0. Fundamental rules enforced by the table structure

1. Type constraints on column values

2. Key constraints: in each table, any given declared key can occur in only one row. This is not a property of a table at a particular moment, but rather a rule that says that a second record with a duplicate key can never be added.

3. Referential-integrity constraints: Consider again the students database on p 8 of EN. In the SECTION table, the key is Section_identifier. A typical constraint would be that we are not allowed to have a record that has a Course_number value that is not found in the COURSE table.

Similarly, in the GRADE_REPORT table, the key is ⟨Student_number, Section_identifier⟩. We do not allow rows for which Student_number does not refer to a valid entry in the STUDENT table, or for which Section_identifier does not refer to a valid entry in the SECTION table.

Note the implicit constraint of having the STUDENT table. Suppose we add an address row.
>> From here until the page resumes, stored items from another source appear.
-- ==== Sys2Proof/Certificates/Slice0/Obligations.lean ====
section
/-!
DEFINITION. The statements for the provers. Each is about the machine, over every state and operands that meet its
hypotheses. A clause of the form "there is t with exec c s = next t and ..." says where the command c completes and what
the next state holds.
-/

open Sys2Proof Sys2Proof.Machine


/-- POWER_ON_RESET starts SYS_RST_CAUSE from bit 0 and loses the Owl ring; RESET_PIN, BROWNOUT, an armed WATCHDOG_RESET, a
  SYS_RST write with the key and the end of a logic scan reset a running device, add their bit and keep the Owl ring.
  After each the device holds reset, the flash cells and the waiting commands are as before. With no activation
  pending, a register that RESET_PIN does not keep reads its reset word. While reset is held RESET_PIN only sets its
  bit. A SYS_RST write with another key is refused and changes nothing but the service port's message count. (R493,
  R494, R495, R496, R514, R54, R55, R572, R14.) -/
def Obligations.ResetSourcesHoldReset : Prop :=
  (∀ (s : State), ∃ t, exec .powerOnReset s = .next t ∧ t.sys.boot = .held ∧ t.reg SYS_RST_CAUSE = 0x1 ∧ t.owl.ring =
    [] ∧ t.flash.cells = s.flash.cells ∧ t.pending = s.pending) ∧
  (∀ (s : State), s.sys.boot ≠ .held → ∃ t, exec .resetPin s = .next t ∧ t.sys.boot = .held ∧ t.reg SYS_RST_CAUSE =
    s.reg SYS_RST_CAUSE ||| 0x2 ∧ t.owl.ring = s.owl.ring ∧ t.flash.cells = s.flash.cells ∧ (s.flag
    SYS_STAT_ACT_PENDING = false → ∀ a, a ∉ [SYS_RST_CAUSE, SEC_LC, OWL_STAT, BIST_SCAN_STAT] → t.reg a = resetWord
    a)) ∧
  (∀ (s : State), s.sys.boot = .held → ∃ t, exec .resetPin s = .next t ∧ t.reg SYS_RST_CAUSE = s.reg SYS_RST_CAUSE |||
    0x2 ∧ (∀ a, a ≠ SYS_RST_CAUSE → t.reg a = s.reg a)) ∧
  (∀ (s : State), s.sys.boot ≠ .held → ∃ t, exec .brownout s = .next t ∧ t.sys.boot = .held ∧ t.reg SYS_RST_CAUSE =
    s.reg SYS_RST_CAUSE ||| 0x10 ∧ t.owl.ring = s.owl.ring ∧ t.flash.cells = s.flash.cells) ∧
  (∀ (s : State), s.sys.boot ≠ .held → s.sys.wdogArmed = true → ∃ t, exec .watchdogReset s = .next t ∧ t.sys.boot =
    .held ∧ t.reg SYS_RST_CAUSE = s.reg SYS_RST_CAUSE ||| 0x8 ∧ t.owl.ring = s.owl.ring ∧ t.flash.cells =
    s.flash.cells) ∧
  (∀ (p : Path) (s : State), s.silent p = false → s.rstRefusal p = none → ∃ t, exec (.sysRst p 0xA5C3 true) s = .next
    t ∧ t.sys.boot = .held ∧ t.wstat = stOk ∧ t.reg SYS_RST_CAUSE = s.reg SYS_RST_CAUSE ||| 0x4 ∧ t.owl.ring =
    s.owl.ring) ∧
  (∀ (p : Path) (key : BitVec 16) (s : State), s.silent p = false → s.rstRefusal p = none → key ≠ 0xA5C3 → ∃ t, exec
    (.sysRst p key true) s = .next t ∧ t.wstat = stRegRefused ∧ t.sys = s.sys ∧ (∀ a, a ≠ NET_SVC_STAT → t.reg a =
    s.reg a)) ∧
  (∀ (fail : Bool) (patterns : BitVec 29) (s : State), s.bist.scanning = true → s.sys.boot ≠ .held → ∃ t, exec
    (.logicScanEnd fail patterns) s = .next t ∧ t.sys.boot = .held ∧ t.get BIST_SCAN_STAT_RES = 1 ∧ t.flag
    BIST_SCAN_STAT_FAIL = fail ∧ t.get BIST_SCAN_STAT_PATTERNS = patterns.toNat ∧ t.reg SYS_RST_CAUSE = s.reg
    SYS_RST_CAUSE ||| 0x4)
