theorem State.marTick_keeps {z : State} {s : State} {st : Nat} (hs : s.keeps z) :
    (State.marTick s st).keeps z := by
  unfold State.marTick
  dsimp only
  exact keepsIte (State.setFlag_keeps (by assumption)) (State.marUnlock_keeps (State.modStn_keeps (State.setFlag_keeps (by assumption))))

theorem State.alignTick_keeps {z : State} {s : State} {st : Nat} {l : List LegRead} {now : Vector Int 3} (hs : s.keeps z) :
    (State.alignTick s st l now).keeps z := by
  unfold State.alignTick
  dsimp only
  exact State.modStn_keeps (by assumption)

theorem State.phaseTick_keeps {z : State} {x : Samples} {s : State} {st : Nat} (hs : s.keeps z) :
    (State.phaseTick x s st).keeps z := by
  unfold State.phaseTick
  dsimp only
  exact keepsIte (State.alignTick_keeps (by assumption)) (State.modStn_keeps (by assumption))

theorem State.marPulse_keeps {z : State} {s : State} {frac : Nat} {st : Nat} (hs : s.keeps z) :
    (State.marPulse s frac st).keeps z := by
  unfold State.marPulse
  dsimp only
  split
  assumption
  apply keepsIte
  apply keepsIte
  exact State.when_keeps (State.modStn_keeps (State.modStn_keeps (State.setInt_keeps (by assumption)))) (fun _ _ => (State.set_keeps (by assumption)))
  exact keepsIte (State.marUnlock_keeps (State.modStn_keeps (State.setInt_keeps (by assumption)))) (State.modStn_keeps (State.modStn_keeps (State.setInt_keeps (by assumption))))
  exact State.marUnlock_keeps (State.modStn_keeps (State.setInt_keeps (by assumption)))

theorem State.brakeTick_keeps {z : State} {s : State} {st : Nat} (hs : s.keeps z) :
    (State.brakeTick s st).keeps z := by
  unfold State.brakeTick
  dsimp only
  apply State.when_keeps
  apply State.when_keeps
  exact State.when_keeps (State.set_keeps (by assumption)) (fun _ _ => (State.capture_keeps (State.addSat_keeps (by assumption))))
  exact fun _ _ => (State.dropStationGates_keeps (by assumption))
  exact fun _ _ => (State.workMeasured_keeps (by assumption))

theorem State.obsTick_keeps {z : State} {x : Samples} {s : State} {st : Nat} (hs : s.keeps z) :
    (State.obsTick x s st).keeps z := by
  unfold State.obsTick
  dsimp only
  exact State.setFlag_keeps (State.modStn_keeps (State.set_keeps (by assumption)))

theorem State.keTick_keeps {z : State} {x : Samples} {s : State} {st : Nat} (hs : s.keeps z) :
    (State.keTick x s st).keeps z := by
  unfold State.keTick
  dsimp only
  exact State.modStn_keeps (by assumption)

theorem State.spnCounts_keeps {z : State} {x : Samples} {s : State} {st : Nat} (hs : s.keeps z) :
    (State.spnCounts x s st).keeps z := by
  unfold State.spnCounts
  dsimp only
  split
  exact keepsIte (State.startRotor_keeps (State.modStn_keeps (State.setFlag_keeps (by assumption)))) (State.modStn_keeps (State.setFlag_keeps (by assumption)))
  exact State.modStn_keeps (State.setFlag_keeps (by assumption))

theorem State.spnTick_keeps {z : State} {x : Samples} {s0 : State} {st : Nat} (hs : s0.keeps z) :
    (State.spnTick x s0 st).keeps z := by
  unfold State.spnTick
  dsimp only
  apply State.keTick_keeps
  apply State.marTick_keeps
  apply State.brakeTick_keeps
  apply State.modStn_keeps
  apply State.when_keeps
  split
  apply State.setFlag_keeps
  apply State.when_keeps
  apply State.when_keeps
  exact State.refreshSource_keeps (State.spnCounts_keeps (State.setInt_keeps (State.obsTick_keeps (State.set_keeps (State.set_keeps (by assumption))))))
  exact fun _ _ => (State.set_keeps (by assumption))
  exact fun _ _ => (State.set_keeps (by assumption))
  apply keepsIte
  apply State.spnMask_keeps
  apply State.spnSetPoint_keeps
  apply State.setFlag_keeps
  apply State.when_keeps
  apply State.when_keeps
  exact State.refreshSource_keeps (State.spnCounts_keeps (State.setInt_keeps (State.obsTick_keeps (State.set_keeps (State.set_keeps (by assumption))))))
  exact fun _ _ => (State.set_keeps (by assumption))
  exact fun _ _ => (State.set_keeps (by assumption))
  apply State.setFlag_keeps
  apply State.when_keeps
  apply State.when_keeps
  exact State.refreshSource_keeps (State.spnCounts_keeps (State.setInt_keeps (State.obsTick_keeps (State.set_keeps (State.set_keeps (by assumption))))))
  exact fun _ _ => (State.set_keeps (by assumption))
  exact fun _ _ => (State.set_keeps (by assumption))
  exact fun _ _ => (State.spnFault_keeps (by assumption))

/-! ### MagOps -/

theorem State.modMag_keeps {z : State} {s : State} {f : MagSt → MagSt} (hs : s.keeps z) :
    (State.modMag s f).keeps z := by
  unfold State.modMag
  exact keepsMk (by assumption)

theorem State.magFault_keeps {z : State} {s : State} {kind : Nat} {arg : Nat} (hs : s.keeps z) :
    (State.magFault s kind arg).keeps z := by
  unfold State.magFault
  exact State.raise_keeps (by assumption)

theorem State.recordSlot_keeps {z : State} {s : State} {k : Nat} {full : Bool} (hs : s.keeps z) :
    (State.recordSlot s k full).keeps z := by
  unfold State.recordSlot
  dsimp only
  exact State.set_keeps (State.set_keeps (by assumption))

theorem State.setSrc_keeps {z : State} {s : State} {st : Nat} {k : Option Nat} (hs : s.keeps z) :
    (State.setSrc s st k).keeps z := by
  unfold State.setSrc
  split
  exact keepsIte (State.set_keeps (State.set_keeps (by assumption))) (State.set_keeps (State.set_keeps (by assumption)))
  exact keepsIte (State.set_keeps (by assumption)) (State.set_keeps (by assumption))

theorem State.magResult_keeps {z : State} {s : State} {result : Nat} {reason : Nat} (hs : s.keeps z) :
    (State.magResult s result reason).keeps z := by
  unfold State.magResult
  split
  exact keepsIte (State.set_keeps (State.set_keeps (by assumption))) (by assumption)
  assumption

theorem State.magRest_keeps {z : State} {s : State} (hs : s.keeps z) :
    (State.magRest s).keeps z := by
  unfold State.magRest
  exact State.modMag_keeps (State.set_keeps (State.set_keeps (by assumption)))

theorem State.exchStat_keeps {z : State} {s : State} {outcome : Nat} {reason : Nat} {start : Nat} (hs : s.keeps z) :
    (State.exchStat s outcome reason start).keeps z := by
  unfold State.exchStat
  exact State.set_keeps (State.set_keeps (State.set_keeps (State.set_keeps (by assumption))))

theorem State.magFail_keeps {z : State} {s : State} {reason : Nat} (hs : s.keeps z) :
    (State.magFail s reason).keeps z := by
  unfold State.magFail
  exact State.magRest_keeps (State.modMag_keeps (State.magResult_keeps (by assumption)))

theorem State.magHalt_keeps {z : State} {s : State} {emerg : Bool} (hs : s.keeps z) :
    (State.magHalt s emerg).keeps z := by
  unfold State.magHalt
  exact State.axHalt_keeps (State.axHalt_keeps (State.axHalt_keeps (by assumption)))

theorem State.magHomeNext_keeps {z : State} {s : State} {a : Nat} (hs : s.keeps z) :
    (State.magHomeNext s a).keeps z := by
  unfold State.magHomeNext
  exact keepsIte (by assumption) (keepsIte (State.magFail_keeps (by assumption)) (State.axHomeStart_keeps (by assumption)))

theorem State.magHomingTick_keeps {z : State} {s : State} (hs : s.keeps z) :
    (State.magHomingTick s).keeps z := by
  unfold State.magHomingTick
  split
  exact State.magHomeNext_keeps (by assumption)
  assumption

theorem State.magHome_keeps {z : State} {s : State} {state : Nat} (hs : s.keeps z) :
    (State.magHome s state).keeps z := by
  unfold State.magHome
  dsimp only
  exact State.magHomingTick_keeps (State.modMag_keeps (State.set_keeps (by assumption)))

theorem State.moveZx_keeps {z : State} {s : State} {z0 : Int} {x : Int} (hs : s.keeps z) :
    (State.moveZx s z0 x).keeps z := by
  unfold State.moveZx
  dsimp only
  exact State.set_keeps (State.set_keeps (State.modAx_keeps (State.axMove_keeps (State.axMove_keeps (by assumption)))))

theorem State.magPlan_keeps {z : State} {s : State} {ms : List MagMove} (hs : s.keeps z) :
    (State.magPlan s ms).keeps z := by
  unfold State.magPlan
  split
  exact State.modMag_keeps (by assumption)
  exact State.moveZx_keeps (State.modMag_keeps (by assumption))
  exact State.axMove_keeps (State.modMag_keeps (by assumption))

theorem State.recover_keeps {z : State} {s : State} (hs : s.keeps z) :
    (State.recover s).keeps z := by
  unfold State.recover
  exact State.magHome_keeps (State.modMag_keeps (by assumption))

theorem State.placeHeld_keeps {z : State} {s : State} (hs : s.keeps z) :
    (State.placeHeld s).keeps z := by
  unfold State.placeHeld
  dsimp only
  split
  exact State.magPlan_keeps (State.modMag_keeps (by assumption))
  split
  exact State.magPlan_keeps (State.modMag_keeps (by assumption))
  split
  exact State.magPlan_keeps (State.modMag_keeps (by assumption))
  exact State.magFail_keeps (by assumption)

theorem State.magHomed_keeps {z : State} {s : State} (hs : s.keeps z) :
    (State.magHomed s).keeps z := by
  unfold State.magHomed
  exact State.magRest_keeps (State.magResult_keeps (by assumption))

theorem State.magAxisHomed_keeps {z : State} {s : State} {a : Nat} (hs : s.keeps z) :
    (State.magAxisHomed s a).keeps z := by
  unfold State.magAxisHomed
  split
  apply keepsIte
  assumption
  split
  exact State.magHomeNext_keeps (State.modMag_keeps (by assumption))
  exact keepsIte (State.placeHeld_keeps (by assumption)) (keepsIte (State.magPlan_keeps (State.modMag_keeps (by assumption))) (State.magHomed_keeps (by assumption)))
  assumption

theorem State.magTrip_keeps {z : State} {s : State} (hs : s.keeps z) :
    (State.magTrip s).keeps z := by
  unfold State.magTrip
  dsimp only
  split
  exact State.recover_keeps (State.magResult_keeps (State.exchStat_keeps (State.magHalt_keeps (by assumption))))
  exact State.recover_keeps (State.magResult_keeps (State.exchStat_keeps (State.magHalt_keeps (by assumption))))
  exact State.recover_keeps (State.magResult_keeps (State.exchStat_keeps (State.magHalt_keeps (by assumption))))
  exact State.magHome_keeps (State.modMag_keeps (State.magResult_keeps (State.magHalt_keeps (by assumption))))
  exact keepsIte (State.magHome_keeps (State.magHalt_keeps (by assumption))) (State.magHalt_keeps (by assumption))
  exact State.magFail_keeps (State.magHalt_keeps (by assumption))

theorem State.magDegrade_keeps {z : State} {s : State} (hs : s.keeps z) :
    (State.magDegrade s).keeps z := by
  unfold State.magDegrade
  exact keepsIte (State.modMag_keeps (by assumption)) (State.set_keeps (by assumption))

theorem State.startStep_keeps {z : State} {s : State} {o : MagOrder} {step : Nat} (hs : s.keeps z) :
    (State.startStep s o step).keeps z := by
  unfold State.startStep
  exact State.magPlan_keeps (State.set_keeps (by assumption))

theorem State.firstStep_keeps {z : State} {s : State} {o : MagOrder} (hs : s.keeps z) :
    (State.firstStep s o).keeps z := by
  unfold State.firstStep
  dsimp only
  exact State.startStep_keeps (State.modMag_keeps (State.set_keeps (by assumption)))

theorem State.probeSlot_keeps {z : State} {s : State} {k : Nat} (hs : s.keeps z) :
    (State.probeSlot s k).keeps z := by
  unfold State.probeSlot
  exact State.magPlan_keeps (State.modMag_keeps (by assumption))

theorem State.probeOver_keeps {z : State} {s : State} {k : Nat} {full : Bool} (hs : s.keeps z) :
    (State.probeOver s k full).keeps z := by
  unfold State.probeOver
  exact State.magPlan_keeps (State.modMag_keeps (State.recordSlot_keeps (by assumption)))

theorem State.magStart_keeps {z : State} {s : State} {o : MagOrder} (hs : s.keeps z) :
    (State.magStart s o).keeps z := by
  unfold State.magStart
  dsimp only
  apply keepsIte
  exact State.magHome_keeps (State.modMag_keeps (State.modMag_keeps (by assumption)))
  apply keepsIte
  exact State.magPlan_keeps (State.modMag_keeps (State.modMag_keeps (by assumption)))
  apply keepsIte
  exact State.recover_keeps (State.modMag_keeps (by assumption))
  apply keepsIte
  split
  exact State.firstStep_keeps (State.modMag_keeps (State.modMag_keeps (by assumption)))
  split
  exact State.firstStep_keeps (State.modMag_keeps (State.modMag_keeps (by assumption)))
  split
  exact State.probeSlot_keeps (State.set_keeps (State.modMag_keeps (by assumption)))
  exact State.magRest_keeps (State.magResult_keeps (State.exchStat_keeps (State.modMag_keeps (by assumption))))
  exact State.firstStep_keeps (State.modMag_keeps (by assumption))
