-- ==== Sys2Proof/Laws/KeepsData.lean ====
section
/-!
SUPPORT. One lemma per operation of the data side: memories, flash, map, placement, commands, write channels and rebuilds:
it keeps what `State.keeps` says.
-/

namespace Sys2Proof.Machine

open Sys2Proof

/-! ### MemOps -/

theorem State.setDramByte_keeps {z : State} {s : State} {a : Nat} {b : Byte} (hs : s.keeps z) :
    (State.setDramByte s a b).keeps z := by
  obtain ⟨h1, h2, h3, h4, h5⟩ := hs
  exact ⟨h1, h2, h3, swf_sput _ _ _ h4, h5⟩

theorem State.putBytes_keeps {z : State} {s : State} {a : Nat} {l : List Byte} (hs : s.keeps z) :
    (State.putBytes s a l).keeps z := by
  unfold State.putBytes
  apply keepsFold
  exact fun _ _ _ => (State.setDramByte_keeps (by assumption))
  assumption

theorem State.putGran_keeps {z : State} {s : State} {g : Nat} {data : Nat} {chk : Nat} (hs : s.keeps z) :
    (State.putGran s g data chk).keeps z := by
  unfold State.putGran
  exact State.putBytes_keeps (State.putBytes_keeps (by assumption))

theorem State.upsetGran_keeps {z : State} {s : State} {g : Nat} {u : BitVec 272} (hs : s.keeps z) :
    (State.upsetGran s g u).keeps z := by
  unfold State.upsetGran
  exact keepsIte (by assumption) (State.putGran_keeps (by assumption))

theorem State.dramError_keeps {z : State} {s : State} {g : Nat} {kind : Nat} {scrub : Bool} (hs : s.keeps z) :
    (State.dramError s g kind scrub).keeps z := by
  unfold State.dramError
  dsimp only
  apply keepsIte
  assumption
  apply State.when_keeps
  exact State.set_keeps (State.setFlag_keeps (State.set_keeps (keepsIte (State.addSat_keeps (by assumption)) (State.addSat_keeps (by assumption)))))
  exact fun _ _ => (State.raise_keeps (by assumption))

theorem State.readGran_keeps {z : State} {s : State} {g : Nat} {scrub : Bool} (hs : s.keeps z) :
    (State.readGran s g scrub).2.keeps z := by
  unfold State.readGran
  dsimp only
  split
  dsimp only
  exact State.dramError_keeps (by assumption)
  split
  dsimp only
  exact State.dramError_keeps (by assumption)
  split
  dsimp only
  exact State.dramError_keeps (State.putGran_keeps (by assumption))
  dsimp only
  assumption

theorem State.writeGran_keeps {z : State} {s : State} {a : Nat} {bytes : List Byte} (hs : s.keeps z) :
    (State.writeGran s a bytes).2.keeps z := by
  unfold State.writeGran
  dsimp only
  split
  dsimp only
  assumption
  split
  dsimp only
  exact State.putGran_keeps (by assumption)
  split
  dsimp only
  refine keepsSnd (by assumption) ?_
  exact State.readGran_keeps (by assumption)
  dsimp only
  apply State.putGran_keeps
  refine keepsSnd (by assumption) ?_
  exact State.readGran_keeps (by assumption)

theorem State.writeDram_keeps {z : State} {s : State} {a : Nat} {bytes : List Byte} (hs : s.keeps z) :
    (State.writeDram s a bytes).keeps z := by
  unfold State.writeDram
  dsimp only
  apply keepsFold
  exact fun _ _ _ => (State.writeGran_keeps (by assumption))
  exact State.writeGran_keeps (by assumption)

theorem State.sramError_keeps {z : State} {s : State} {i : Nat} {offset : Nat} {kind : Nat} {scrub : Bool} (hs : s.keeps z) :
    (State.sramError s i offset kind scrub).keeps z := by
  unfold State.sramError
  dsimp only
  apply State.when_keeps
  exact State.set_keeps (State.set_keeps (State.setFlag_keeps (State.set_keeps (keepsIte (State.addSat_keeps (by assumption)) (State.addSat_keeps (by assumption))))))
  exact fun _ _ => (State.raise_keeps (by assumption))

theorem State.scrubGran_keeps {z : State} {s : State} (hs : s.keeps z) :
    (State.scrubGran s).keeps z := by
  unfold State.scrubGran
  dsimp only
  apply keepsIte
  exact State.set_keeps (keepsIte (State.readGran_keeps (by assumption)) (by assumption))
  exact State.incWrap_keeps (State.set_keeps (keepsIte (State.readGran_keeps (by assumption)) (by assumption)))

theorem State.setSram_keeps {z : State} {s : State} {i : Nat} {offset : Nat} {v : BitVec 13} (hs : s.keeps z) :
    (State.setSram s i offset v).keeps z := by
  unfold State.setSram
  dsimp only
  exact keepsMem (by assumption) rfl rfl rfl rfl rfl (Nat.le_refl _)

theorem State.owlDamage_keeps {z : State} {s : State} {offset : Nat} (hs : s.keeps z) :
    (State.owlDamage s offset).keeps z := by
  obtain ⟨h1, h2, h3, h4, h5, h6, h7, h8⟩ := hs
  exact ⟨h1, h2, h3, h4, h5, h6, by simpa [State.owlDamage] using h7, h8⟩

theorem State.dropLine_keeps {z : State} {s : State} {set : Nat} {way : Nat} (hs : s.keeps z) :
    (State.dropLine s set way).keeps z := by
  unfold State.dropLine
  dsimp only
  exact keepsMk (by assumption)

theorem State.sramLost_keeps {z : State} {s : State} {i : Nat} {offset : Nat} (hs : s.keeps z) :
    (State.sramLost s i offset).keeps z := by
  unfold State.sramLost
  dsimp only
  apply keepsIte
  exact State.setSram_keeps (State.raise_keeps (State.dropLine_keeps (State.addSat_keeps (by assumption))))
  exact keepsIte (State.owlDamage_keeps (by assumption)) (keepsIte (keepsMk (by assumption)) (keepsIte (keepsMk (by assumption)) (by assumption)))

theorem State.readSram_keeps {z : State} {s : State} {i : Nat} {offset : Nat} {scrub : Bool} (hs : s.keeps z) :
    (State.readSram s i offset scrub).keeps z := by
  unfold State.readSram
  dsimp only
  apply keepsIte
  assumption
  apply keepsIte
  exact State.sramLost_keeps (State.sramError_keeps (by assumption))
  apply keepsIte
  exact State.addSat_keeps (State.setSram_keeps (State.sramError_keeps (by assumption)))
  exact keepsIte (keepsMk (State.setSram_keeps (State.sramError_keeps (by assumption)))) (State.setSram_keeps (State.sramError_keeps (by assumption)))

theorem State.mr4Tick_keeps {z : State} {x : Samples} {s : State} (hs : s.keeps z) :
    (State.mr4Tick x s).keeps z := by
  unfold State.mr4Tick
  exact keepsIte (State.set_keeps (by assumption)) (by assumption)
Because the key for the table is Student_number, we cannot have the same student with two addresses.

Suppose instead we enter the student name and address directly into the GRADE_REPORT table, along with the Student_number. This is slightly wasteful of space, but that is a minor concern. The serious problem is that this now allows inconsistency: we can have student 17 have two different addresses in two different records, or even two different names.

This is the data-consistency problem that the relational model was so successful at solving. If we design our tables appropriately, the potential for duplicate entries is simply eliminated.

Here's another view of inconsistency. Suppose we have a table with records like the following::

    Purchase, CustomerName, CustomerAddr

This allows us to have two records for two different purchases, one with
        Peter, LakeShore
and one with
        Peter, WaterTower
Oops! Peter is now getting duplicate mailings (one forwarded).

So the relationships are "factored" (more on this later) into multiple tables so as to prevent this. In this case, we would want a table of CustomerName and CustomerAddr (perhaps also with CustomerID), and a second table with columns Purchase and CustomerID. Now it is not possible to have one customer with two addresses.

Core concept:
Divide data into multiple Tables (mathematically, RELATIONS)
in such a way that there is ENOUGH division to ensure consistency
and NOT TOO MUCH division to cause problems with reassembly

Major concepts for this course (references are to Parts of EN)

The basic relational-db model, and SQL (part 2)
DB modeling (part 3)
DB programming, JDBC (part 5)
Normalization & other design theory (part 6)
internal DB structures (part 7)
optimization & tuning (part 8)
concurrency, locking, and transactions (part 9)

Relational DBs (chapter 3)

A relation is any set of tuples
The set of all possible tuples is the CROSS PRODUCT of some domains
        col1 × col2 × col3 × ... × colN
Example: A = {1,2,3}, B = {x,y} C = {1,2}
        A × B
        A × C
        < relation in A × C
        <= relation in A × C

DB relations are not defined by rule, but by tabulation!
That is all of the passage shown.